The Act includes three different persons i.e. the credit information company, the credit institution and the specified user. The credit information companies are those which are registered under section 5(2) of the Companies Act, 1956 or section 2(20) of the Companies Act, 2013. Credit information includes loans or advances amount, outstanding credit card amount, securities taken for credit facilities and the credit worthiness of the borrower. Specified users are the credit institution and the credit information company which is registered under any other credit information company.
Credit institution, as provided in Section 2(f), includes the banking company which further categorizes into various parts; some of them are State Bank of India, non banking financial company, public financial institution, the financial corporation and many more. Section 15 states that within three months of the Act coming into force, every credit institution has to be registered under any credit Information Company. As per the Act, the credit institution which exists after the enactment of the Act also needs to get itself registered within three months with any credit information company. However, those institutions which refrains itself from becoming the member of any credit institution company, in that case, the Reserve Bank of India intervenes. The Act empowers Reserve Bank to take action either suo motu or when complaint is being filed by credit Information Company thereby directing the credit institution to get itself registered. If not adhered to, Reserve Bank intimates other authorities to take strict action against the same. The credit information company also has the option to become member of any other credit information company by complying with the above process.

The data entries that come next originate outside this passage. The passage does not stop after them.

theorem RoundTrip.barvX (xd : BitVec 5) (xa : BitVec 5) (xb : VoteOp) (xl : BitVec 3) : RoundTrip.Statement (.barvX xd xa xb xl) := by
  intro hw w h
  have hE : w = xl.toNat + 2 ^ 3 * (3 + 2 ^ 7 * (xb.code + 2 ^ 2 * (0 + 2 ^ 3 * (xa.toNat + 2 ^ 5 * (xd.toNat + 2 ^ 5 * (15)))))) := by have := Option.some.inj h; omega
  have b_d := xd.isLt
  have b_a := xa.isLt
  have b_b := VoteOp.code_lt xb
  have b_l := xl.isLt
  have hm : fld w 25 6 = 0x0F := hE.symm ▸ ((fld_skip 3 b_l (by decide)).trans <| (fld_skip 7 (by decide) (by decide)).trans <| (fld_skip 2 b_b (by decide)).trans <| (fld_skip 3 (by decide) (by decide)).trans <| (fld_skip 5 b_a (by decide)).trans <| (fld_skip 5 b_d (by decide)).trans <| fld_whole (by decide))
  have f_3_7 : fld w 3 7 = 0x3 := hE.symm ▸ ((fld_skip 3 b_l (by decide)).trans <| fld_take (by decide))
  have t_3 : fld w 3 1 = 1 := hE.symm ▸ ((fld_skip 3 b_l (by decide)).trans <| (fld_low (by decide)).trans (by decide))
  have t_4 : fld w 4 1 = 1 := hE.symm ▸ ((fld_skip 3 b_l (by decide)).trans <| (fld_low (by decide)).trans (by decide))
  have o_d : fbv w 20 5 = xd := fbv_eq (hE.symm ▸ ((fld_skip 3 b_l (by decide)).trans <| (fld_skip 7 (by decide) (by decide)).trans <| (fld_skip 2 b_b (by decide)).trans <| (fld_skip 3 (by decide) (by decide)).trans <| (fld_skip 5 b_a (by decide)).trans <| fld_take b_d))
  have o_a : fbv w 15 5 = xa := fbv_eq (hE.symm ▸ ((fld_skip 3 b_l (by decide)).trans <| (fld_skip 7 (by decide) (by decide)).trans <| (fld_skip 2 b_b (by decide)).trans <| (fld_skip 3 (by decide) (by decide)).trans <| fld_take b_a))
  have o_b : fld w 10 5 = xb.code := fld_mid (15360 + xd.toNat * 32 + xa.toNat * 1) (24 + xl.toNat * 1) (by omega) (by omega) (by omega)
  have o_l : fbv w 0 3 = xl := fbv_eq (hE.symm ▸ (fld_take b_l))
  refine decodeNat_of_raw ((decodeRaw_0F hm).trans ?_) hw
  unfold decodeMajor0F
  refine (if_neg fun h => fld_ne t_3 (by decide) (by decide) (by decide) h).trans ?_
  refine (if_neg fun h => fld_ne t_4 (by decide) (by decide) (by decide) h).trans ?_
  refine (if_neg fun h => absurd (f_3_7.symm.trans h) (by decide)).trans ?_
  refine (if_pos f_3_7).trans ?_
  simp only [o_d, o_a, o_b, o_l, VoteOp.ofCode_code, Option.bind_some]

theorem RoundTrip.domq (xd : BitVec 5) (xg : Guard) (xl : BitVec 3) : RoundTrip.Statement (.domq xd xg xl) := by
  intro hw w h
  have hE : w = xl.toNat + 2 ^ 3 * (4 + 2 ^ 3 * (bit xg.inv + 2 ^ 1 * (xg.p.toNat + 2 ^ 3 * (0 + 2 ^ 10 * (xd.toNat + 2 ^ 5 * (15)))))) := by have := Option.some.inj h; simp only [guardBits] at this; omega
  have b_d := xd.isLt
  have b_g := xg.p.isLt
  have b'_g := bit_lt xg.inv
  have b_l := xl.isLt
  have hm : fld w 25 6 = 0x0F := hE.symm ▸ ((fld_skip 3 b_l (by decide)).trans <| (fld_skip 3 (by decide) (by decide)).trans <| (fld_skip 1 (bit_lt xg.inv) (by decide)).trans <| (fld_skip 3 xg.p.isLt (by decide)).trans <| (fld_skip 10 (by decide) (by decide)).trans <| (fld_skip 5 b_d (by decide)).trans <| fld_whole (by decide))
  have f_3_3 : fld w 3 3 = 0x4 := hE.symm ▸ ((fld_skip 3 b_l (by decide)).trans <| fld_take (by decide))
  have f_10_10 : fld w 10 10 = 0x0 := hE.symm ▸ ((fld_skip 3 b_l (by decide)).trans <| (fld_skip 3 (by decide) (by decide)).trans <| (fld_skip 1 (bit_lt xg.inv) (by decide)).trans <| (fld_skip 3 xg.p.isLt (by decide)).trans <| fld_take (by decide))
  have t_5 : fld w 5 1 = 1 := hE.symm ▸ ((fld_skip 3 b_l (by decide)).trans <| (fld_low (by decide)).trans (by decide))
  have t_3 : fld w 3 1 = 0 := hE.symm ▸ ((fld_skip 3 b_l (by decide)).trans <| (fld_low (by decide)).trans (by decide))
  have t_4 : fld w 4 1 = 0 := hE.symm ▸ ((fld_skip 3 b_l (by decide)).trans <| (fld_low (by decide)).trans (by decide))
  have o_d : fbv w 20 5 = xd := fbv_eq (hE.symm ▸ ((fld_skip 3 b_l (by decide)).trans <| (fld_skip 3 (by decide) (by decide)).trans <| (fld_skip 1 (bit_lt xg.inv) (by decide)).trans <| (fld_skip 3 xg.p.isLt (by decide)).trans <| (fld_skip 10 (by decide) (by decide)).trans <| fld_take b_d))
  have o_g : fguard w = xg := fguard_eq (hE.symm ▸ ((fld_skip 3 b_l (by decide)).trans <| (fld_skip 3 (by decide) (by decide)).trans <| (fld_skip 1 (bit_lt xg.inv) (by decide)).trans <| fld_take xg.p.isLt)) (hE.symm ▸ ((fld_skip 3 b_l (by decide)).trans <| (fld_skip 3 (by decide) (by decide)).trans <| fld_take (bit_lt xg.inv)))
  have o_l : fbv w 0 3 = xl := fbv_eq (hE.symm ▸ (fld_take b_l))
  refine decodeNat_of_raw ((decodeRaw_0F hm).trans ?_) hw
  unfold decodeMajor0F
  refine (if_neg fun h => fld_ne t_5 (by decide) (by decide) (by decide) h).trans ?_
  refine (if_neg fun h => fld_ne t_3 (by decide) (by decide) (by decide) h).trans ?_
  refine (if_neg fun h => fld_ne t_4 (by decide) (by decide) (by decide) h).trans ?_
  refine (if_neg fun h => fld_ne t_3 (by decide) (by decide) (by decide) h).trans ?_
  refine (if_pos ⟨f_3_3, f_10_10⟩).trans ?_
  simp only [o_d, o_g, o_l]
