/-- R92, R103, R133, R145, R199, R237 to R239: an access of one piece that may perform reads and writes its bytes at once, a load
or AMO returns the old value to a register that no later instruction has written, and its counter falls; no other byte changes. At a
line of cellar that its context does not extend; in home, loft, remote and drive scratch (R14, R78, R81, R82). R103, R104: under a tag, a load
reads the first cell of its chain and a first store materialises the tag's own. R242: the elements of a vector load and of a vector
store, in ascending order; a fault leaves the access as it was, to be delivered (R92). R111, R240: an ordered task's load enters its line in the
read signature, its reduction is held back; R53: what its write set is. R237 to R239, R169: what a store, a reduction, a RED.x and an
AMO leave of the old bytes. -/
def Obligations.AccessesPerform : Prop :=
  (∀ (s : State) (t : ThreadRef) (id p : Nat) (a : Access) (pc : Piece), s.accessOf t id = some a → s.canPerform t a = true →
     s.partOf t = some p → a.pieces = [pc] → 0 < pc.w → pc.w < 64 → threadOk t = true →
     (∃ d sgn, a.op = .ld d sgn) ∨ a.op = .st ∨ (∃ o ty, a.op = .red o ty) ∨ a.op = .redx ∨ (∃ k ty d c, a.op = .amo k ty d c ∧ pc.w = if ty = .s32 ∨ ty = .z32 then 4 else 8) →
     let th := s.thread t
     let ev : Instr := if a.op.isLoad then .loadReturn t id else .storePerformed t id
     let extended (sgn : Bool) (bs : List Byte) : Word :=
       if sgn then (BitVec.ofNat (8 * bs.length) (leNat bs)).signExtend 64 else BitVec.ofNat 64 (leNat bs)
     let returned (bs : List Byte) (r : BitVec 5) : Word :=
       if a.dests.contains (.s r) then
         match a.op with
         | .ld d sgn => if r = d then extended sgn bs else th.rs r
         | .amo _ ty d _ => if r = d then extended (ty = .s32 ∨ ty = .s64) bs else th.rs r
         | _ => th.rs r
       else th.rs r
     let ended (bs : List Byte) (m : State) : Prop := (∀ r, r ≠ 0 → (m.thread t).rs r = returned bs r) ∧
       m.thread t = { th with s := (m.thread t).s, out := th.out.filter (fun b => b.id != id),
                              cntLd := if a.op.isLoad then th.cntLd - 1 else th.cntLd,
                              cntSt := if a.op.isLoad then th.cntSt else th.cntSt - 1 }
     let judged (x : Xlat) : Prop := inScratch pc.addr = false ∧
       s.judge t a.op.kind (a.op.context a.tag) a.stale th.ordered pc.addr = .ok x ∧ s.taint p x (a.op.context a.tag) = none
     (∀ x pa, th.ordered = false → judged x → x.back = .cellar pa → x.ext = false ∨ a.op.context a.tag = 0 →
       let old := mread s.cellar pa pc.w
       Completes ev s fun u => ∃ m, u = m.settle t ∧ ended old m ∧ m = { s.setThread t (m.thread t) with cellar := m.cellar } ∧
         ∀ y, mget m.cellar y = if a.op.kind.writes ∧ pa ≤ y ∧ y < pa + pc.w then (a.op.newBytes pc.w old pc.data).getD (y - pa) 0
           else mget s.cellar y) ∧
     (let scratch (ca off : Nat) (part : Column → Mem) (put : Column → Mem → Column) : Prop :=
        s.scratchLock t a.op.kind pc.addr id = false → s.scratchTaint t pc.addr = none →
        let old := mread (part (s.col ca)) off pc.w
        Completes ev s fun u => ∃ m c, u = m.settle t ∧ ended old m ∧
          m = (if a.op.kind.writes then s.setCol ca (put (s.col ca) c) else s).setThread t (m.thread t) ∧
          ∀ y, mget c y = if a.op.kind.writes ∧ off ≤ y ∧ y < off + pc.w then (a.op.newBytes pc.w old pc.data).getD (y - off) 0
            else mget (part (s.col ca)) y
      let own := pc.addr - Config.homeBase
      let far := remoteOff pc.addr
      th.ordered = false →
      (Config.homeBase ≤ pc.addr → isDrive t = false →
        (own + pc.w ≤ 0x100000 → scratch t.ca own (·.home) fun c h => { c with home := h }) ∧
        (0x100000 ≤ own → own - 0x100000 + pc.w ≤ (s.col t.ca).loftSize →
          scratch t.ca (own - 0x100000) (·.loft) fun c h => { c with loft := h })) ∧
      (inRemote pc.addr = true → isDrive t = false → remoteHigh pc.addr = 0 → remoteRow pc.addr ≤ 35 → remoteCa pc.addr ∉ s.retired →
        (far + pc.w ≤ 0x100000 → scratch (remoteCa pc.addr) far (·.home) fun c h => { c with home := h }) ∧
        (0x100000 ≤ far → far - 0x100000 + pc.w ≤ (s.col (remoteCa pc.addr)).loftSize →
          scratch (remoteCa pc.addr) (far - 0x100000) (·.loft) fun c h => { c with loft := h })) ∧
      (Config.homeBase ≤ pc.addr → isDrive t = true → own + pc.w ≤ 0x10000 →
        scratch t.ca own (·.drive) fun c h => { c with drive := h })) ∧
     (∀ x chain, judged x → x.ext = true → a.tag ≠ 0 → s.poison = [] → tmem s.parts p = true → pc.addr % 64 + pc.w ≤ 64 →
       chain.head? = some a.tag → chain.length ≤ 3 → (∀ g ∈ chain, g ≠ 0) →
       (∀ pre g post, chain = pre ++ g :: post → ∃ i, (s.part p).tag g = some i ∧ i.parent = post.headD 0) →
       let off := pc.addr % 64
       let byte (d : BitVec 512) (i : Nat) : Byte := BitVec.ofNat 8 (d.toNat / 2 ^ (8 * i))
       let inside (i : Nat) : Prop := off ≤ i ∧ i < off + pc.w
       let found := chain.findSome? fun g => (s.part p).cellAt g x.line
       let noted (u m : State) : Prop := if th.ordered then
           ∃ os, m = (u.updPart p fun q => { q with otasks := os }).setThread t (m.thread t) ∧ (∀ g, g ≠ th.ownTag → (m.part p).otaskOf g = (s.part p).otaskOf g) ∧
             ∀ o, (s.part p).otaskOf th.ownTag = some o → (m.part p).otaskOf th.ownTag = some { o with
               reads := if o.reads.contains x.line then o.reads else o.reads ++ [x.line], tie := o.tie || o.tieLines.contains x.line }
         else m = u.setThread t (m.thread t)
       (∀ d sgn, a.op = .ld d sgn →
         let old := match found with
           | some c => (List.range pc.w).map fun i => byte c.data (off + i)
           | none => s.readBase p x.back pc.w
         Completes ev s fun u => ∃ m, u = m.settle t ∧ ended old m ∧ noted s m) ∧
       (a.op = .st → Completes ev s fun u => ∃ m c, u = m.settle t ∧ ended [] m ∧ (m.part p).cellAt a.tag x.line = some c ∧
         (let w := s.updPart p fun q => { q with cells := (m.part p).cells, highCells := (m.part p).highCells }
          if ((s.part p).cellAt a.tag x.line).isNone then noted w m else m = w.setThread t (m.thread t)) ∧
         (∀ g l, g ≠ a.tag ∨ l ≠ x.line → (m.part p).cellAt g l = (s.part p).cellAt g l) ∧
         ∀ i < 64,
           (inside i → byte c.data i = (leBytes pc.w pc.data.toNat).getD (i - off) 0 ∧ c.mask.getLsbD i = true) ∧
           (¬ inside i → byte c.data i = (match found with
               | some b => byte b.data i
               | none => (s.readBase p x.back.lineStart 64).getD i 0) ∧
             c.mask.getLsbD i = match (s.part p).cellAt a.tag x.line with | some b => b.mask.getLsbD i | none => false))) ∧
     (a.op = .redx ∨ (∃ o ty, a.op = .red o ty) → th.ordered = true → tmem s.parts p = true →
       (∃ x, inScratch pc.addr = false ∧ s.judge t a.op.kind 0 false true pc.addr = .ok x) →
       Completes ev s fun u => ∃ m os, u = m.settle t ∧ ended [] m ∧
         m = (s.updPart p fun q => { q with otasks := os }).setThread t (m.thread t) ∧
         (∀ g, g ≠ th.ownTag → (m.part p).otaskOf g = (s.part p).otaskOf g) ∧
         ∀ o, (s.part p).otaskOf th.ownTag = some o → ∃ buf, (m.part p).otaskOf th.ownTag = some { o with buf := buf } ∧
           (∀ b, b ∈ buf ↔ b = a ∨ b ∈ o.buf) ∧
           (o.buf.Pairwise (fun b c => b.id < c.id) → (∀ b ∈ o.buf, b.id ≠ a.id) → buf.Pairwise fun b c => b.id < c.id))) ∧
  (∀ (s : State) (t : ThreadRef) (id p n : Nat) (a : Access) (xs : Piece → Xlat) (pa : Piece → Nat), s.accessOf t id = some a →
     s.canPerform t a = true → s.partOf t = some p → threadOk t = true → (s.thread t).ordered = false → s.poison = [] →
     (∀ pc ∈ a.pieces, inScratch pc.addr = false ∧ pc.w = n ∧ 0 < n ∧ n ≤ 4 ∧ pc.idx < 64) →
     let th := s.thread t
     let done (m : State) : Thread := { th with
       v := (m.thread t).v, out := th.out.filter (fun b => b.id != id),
       cntLd := if a.op.isLoad then th.cntLd - 1 else th.cntLd, cntSt := if a.op.isLoad then th.cntSt else th.cntSt - 1 }
     (∀ d sgn, a.op = .vld d sgn → (a.pieces.map (·.idx)).Nodup →
       (∀ pc ∈ a.pieces, s.judge t .load a.tag a.stale false pc.addr = .ok (xs pc)) →
       Completes (.loadReturn t id) s fun u => ∃ m, u = m.settle t ∧ m = s.setThread t (done m) ∧ ∀ e i, i < 64 →
         (m.thread t).rv e i = match a.pieces.find? (fun pc => pc.idx == i) with
           | some pc =>
             let bs := s.readXlat p (xs pc) a.tag pc.addr n
             if e = d ∧ a.dests.contains (.v d i) then
               (if sgn then (BitVec.ofNat (8 * n) (leNat bs)).signExtend 32 else BitVec.ofNat 32 (leNat bs))
             else th.rv e i
           | none => th.rv e i) ∧
     (a.op = .st →
       (∀ c : Mem, (∀ y, (∀ pc ∈ a.pieces, y < pa pc ∨ pa pc + n ≤ y) → mget c y = mget s.cellar y) → ∀ pc ∈ a.pieces,
         ({ s with cellar := c } : State).judge t .store a.tag a.stale false pc.addr = .ok (xs pc) ∧ (xs pc).back = .cellar (pa pc) ∧
         ((xs pc).ext = false ∨ a.tag = 0)) →
       Completes (.storePerformed t id) s fun u => ∃ m, u = m.settle t ∧ m = { s.setThread t (done m) with cellar := m.cellar } ∧
         (m.thread t).v = th.v ∧ ∀ y, mget m.cellar y = a.pieces.foldl (fun b pc =>
           if pa pc ≤ y ∧ y < pa pc + n then (leBytes n pc.data.toNat).getD (y - pa pc) 0 else b) (mget s.cellar y)) ∧
     (∀ d sgn pre pc post c, a.op = .vld d sgn → a.pieces = pre ++ pc :: post →
       (∀ q ∈ pre, s.judge t .load a.tag a.stale false q.addr = .ok (xs q)) →
       s.judge t .load a.tag a.stale false pc.addr = .error (.fault c) →
       Completes (.loadReturn t id) s fun u => u = (s.setThread t { th with
         out := th.out.map fun b => if b.id = id then { b with status := .fault c pc.addr false } else b }).settle t)) ∧
  (∀ (s : State) (p line : Nat) (o : OTask),
     let lineAt (pc : Piece) : Nat := match s.translate p pc.addr with | .ok x => x.line | .error _ => pc.addr / 64
     line ∈ s.writeSet p o ↔ (∃ c ∈ (s.part p).cells, c.tag = o.tag ∧ c.mask ≠ 0 ∧ c.line = line) ∨
       ∃ a ∈ o.buf, ∃ pc ∈ a.pieces, lineAt pc = line) ∧
  (∀ (w : Nat) (old : List Byte) (data cmp : Word) (ty : WidthSign) (d : BitVec 5), old.length = w →
     w = (if ty = .s32 ∨ ty = .z32 then 4 else 8) →
     let m := 2 ^ (8 * w)
     let x := leNat old
     let y := data.toNat % m
     let signed : Prop := ty = .s32 ∨ ty = .s64
     let int (n : Nat) : Int := (BitVec.ofNat (8 * w) n).toInt
     let after (op : AccOp) : Nat := leNat (op.newBytes w old data)
     after .st = y ∧
     after (.red .add ty) = (x + y) % m ∧ after (.red .opAnd ty) = x &&& y ∧ after (.red .opOr ty) = x ||| y ∧
     after (.red .opXor ty) = x ^^^ y ∧
     (¬ signed → after (.red .opMin ty) = min x y ∧ after (.red .opMax ty) = max x y) ∧
     (signed → int (after (.red .opMin ty)) = min (int x) (int y) ∧ int (after (.red .opMax ty)) = max (int x) (int y)) ∧
     after (.amo .swap ty d cmp) = y ∧ after (.amo .add ty d cmp) = (x + y) % m ∧
     after (.amo .cas ty d cmp) = if x = cmp.toNat % m then y else x) ∧
  (∀ (old : List Byte) (data : Word), old.length = 32 →
     let v := leNat old % 2 ^ 254
     let code := leNat old / 2 ^ 254
     let after := leNat (AccOp.redx.newBytes 32 old data)
     let joins (y : Nat) : Prop := after % 2 ^ 254 = v ∧
       after / 2 ^ 254 = if code = 0 then y else if code = y then y else 3
     let adds (r : Int) : Prop := after / 2 ^ 254 = code ∧ (after % 2 ^ 254 : Int) = (v + r) % (2 ^ 254 : Int)
     match f32.decode (data.toNat % 2 ^ 32) with
     | .nan => joins 3
     | .inf neg => joins (if neg then 2 else 1)
     | .num neg m e =>
       let sign : Int := if neg then -1 else 1
       (∀ k : Nat, e = k - 128 → if 2 ^ 253 ≤ m * 2 ^ k then joins (if neg then 2 else 1) else adds (sign * (m * 2 ^ k : Nat))) ∧
       (∀ k : Nat, 0 < k → e = -128 - k → ∃ r : Nat, adds (sign * r) ∧ 2 * r * 2 ^ k ≤ 2 * m + 2 ^ k ∧ 2 * m ≤ 2 * r * 2 ^ k + 2 ^ k ∧
         (2 * r * 2 ^ k = 2 * m + 2 ^ k ∨ 2 * m = 2 * r * 2 ^ k + 2 ^ k → r % 2 = 0)))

The credit institution after becoming the member to any credit information company possesses the right to obtain any credit information from the company. Section 17 of the Act as well provides that the credit institution has to furnish information to the company whenever necessary by giving notice in writing to the credit institution. The person who is not mentioned in the Act can be authorized by any court or tribunal or any other Act which is in force to access the information and if done in an unauthorized way, they will be punished with fine of up to one lakh rupees.